Like visual echoes, repetitions of similar objects can guide us to compare and/or contrast the elements in the image. This is a particularly crucial part of  Clouds Forming in Alpenglow. While the repeated pattern in the mountain peaks does simplify the image a bit, the repeated pattern of the clouds is far more important.  A single diagonal cloud would tell the viewer very little about the dynamics of what’s going on behind that cloud; however, three clouds each moving in a parallel direction away from the repeated peaks in the image presents a much deeper question as to what’s going on. In this case, that pattern isn’t an accident, the clouds are literally being formed downwind of the peaks, and the blurred cloud motion helps to confirm that fact.

Dawn Migration and Tabular Iceberg, Greenland Coast
Dawn Migration and Tabular Iceberg, Eastern Coast of Greenland

Salt Polygons also compares repeated elements, and “shows us” depth and scale as a result. We “see” the repetition of polygons, we compare them and (subconsciously) notice them recede as we move up the image (as well as change in shape), and we quickly and intuitively grasp that we’re looking across a vast, flat plane of these polygons.

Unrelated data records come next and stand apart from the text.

/-- A write to HUB.CFG.RELEASE: acted on in stage RELEASE only; the load ends once all its dies are released. -/
def writeRelease (h : Hw) (m : Master) (dies : Nat) : Hw :=
  match h.ldr.load with
  | some l => match l.legend with
    | some g =>
      if loadStage h ≠ stRelease then logIgnored h m K.CFG_RELEASE_DIES.addr dies
      else
        let h := (bitList 4 dies).foldl (fun h n => releaseDie h n (g.runnets.getD n 0)) h
        if (toRelease h g).isEmpty then loadDone h l g else h
    | none => logIgnored h m K.CFG_RELEASE_DIES.addr dies
  | none => logIgnored h m K.CFG_RELEASE_DIES.addr dies

/-- A write to HUB.CFG.WORK: ignored and logged during a load; a value outside hub SRAM is replaced (R278). -/
def writeWork (h : Hw) (m : Master) (data mask : Nat) : Hw :=
  let k := K.CFG_WORK_ADDR
  let v := newVal h k data mask
  if loadStage h ≠ stIdle then logIgnored h m k.addr data
  else if hubBase ≤ v * 2 ^ 22 ∧ v * 2 ^ 22 + 2 ^ 22 ≤ hubBase + hubSize then h.wr k v
  else logErr (h.wr k k.rst) srcCfg (some m) .replaced 0 k.addr data

/-! ### Load ports (R289, R291) -/

/-- The image magic as a word. -/
def imageMagic : Nat := 0x4C484943

/-- Bytes of the staging ring a port has free. -/
def ringFree (p : LoadPort) : Nat := 0x100000 - (p.bytes.length - p.used)

/-- A port that has staged 4 KiB posts its Q0 entry; how ARG0 names the port is open. -/
def postPort (h : Hw) (par : Bool) : Hw :=
  let p := port h par
  if !p.active || p.posted || p.bytes.length < 4096 then h
  else
    let (v, h) := h.draw
    let h := onPort h par fun p => { p with posted := true }
    let (h, a) := tryEnter h 0 (.event 0) (mkDesc 0 v 0 0 0 0 0 0)
    match a with
    | .ok _ => dispatch { h with ldr := { h.ldr with portQueue := h.ldr.portQueue ++ [par] } }
    | a => dropPosting h 0 (Src.event 0).code a

/-- Bytes enter a port; the image's end returns it to idle. -/
def stageBytes (h : Hw) (par : Bool) (b : List Byte) : Hw :=
  let h := postPort (onPort h par fun p => { p with bytes := p.bytes ++ b }) par
  match h.ldr.load with
  | some l => if srcPort l.src = some par then portEnds h l else h
  | none => h

/-- PLP_READY. -/
def plpReady (h : Hw) : Bool :=
  let p := h.ldr.plp
  !p.active || ((!p.posted || p.taken) && decide (256 ≤ ringFree p))

/-- The parallel port takes a word. -/
def plpTake (h : Hw) (w : Nat) : Hw :=
  if !hubRuns h || !plpReady h then h
  else if h.ldr.plp.active then stageBytes h true (toBytes 4 w)
  else if w = imageMagic then stageBytes (onPort h true fun p => { p with active := true }) true (toBytes 4 w)
  else h

/-- The bytes from the first word of a WRITE that is the image magic on. -/
def fromMagic : Nat → List Byte → List Byte
  | 0, _ => []
  | n + 1, b => if fieldAt b 0 4 = imageMagic ∧ 4 ≤ b.length then b else fromMagic n (b.drop 4)

/-- SPACE of the quad serial port. -/
def slpSpace (h : Hw) : Bool :=
  let p := h.ldr.slp
  (!p.posted || p.taken) && decide (4096 ≤ ringFree p)

/-- A WRITE of the quad serial port; bytes that find no space are dropped and the load ends (R291). -/
def slpTake (h : Hw) (b : List Byte) : Hw :=
  if !hubRuns h || b.isEmpty || decide (4096 < b.length) then h
  else
    let b := if h.ldr.slp.active then b else fromMagic (b.length / 4) b
    if b.isEmpty then h
    else
      let p := h.ldr.slp
      let room := if p.posted && !p.taken then 0 else ringFree p
      let h := stageBytes (onPort h false fun p => { p with active := true }) false (b.take room)
      if b.length ≤ room then h
      else
        let h := onPort h false fun p => { p with overrun := true }
        match h.ldr.load with
        | some l => if srcPort l.src = some false then loadFails h 0x14 0xFF l.seg 0 else h
        | none => h

/-- The status byte of the quad serial port (R291). -/
def slpByte (h : Hw) : Nat :=
  b2n (slpSpace h) + 2 * b2n (loadStage h != stIdle) + 4 * b2n h.pins.cfgErr + 8 * b2n h.pins.done

/-- A burst of the boot flash port is over: 4,096 bytes (R293). -/
def bootBurst (h : Hw) (b : List Byte) : Hw :=
  match h.ldr.load with
  | some l =>
    let reading := loadStage h == stLegend || loadStage h == stProgseg || loadStage h == stFrames
    match l.src with
    | .boot _ _ => if reading && b.length == 4096 then { h with ldr := { h.ldr with boot := h.ldr.boot ++ b } } else h
    | _ => h
  | none => h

Finally, one can strengthen the power of repetition by putting the repeated elements into a line, and making use of the special   properties of lines and edges that we’ve talked about in earlier posts.  Dawn Migration and Tabular Iceberg provides a very simplistic example, comparing and contrasting the repeated, blurred bird images in this print becomes more interesting as our eye is guided through the composition by the lines of the flock.

Desert Rhythms
Desert Rhythms VIII, Mesquite Flat Dunes, Death Valley

Beyond a certain number of repeated elements, our repetitions often lose their their independent existence and begin to take on the sense of a single object, a rhythm, a texture. My sand dune abstracts, such as Desert Rhythms VIII, contain a number of examples of that idea. Even short of these extremes, though, a rhythm, that is, a repetition not only of elements but of distances between the elements, strengthens the power of repeating elements and helps unify them into a single visual element.

With all these possibilities, compositional repetition is an important tool for creating powerful and effective images.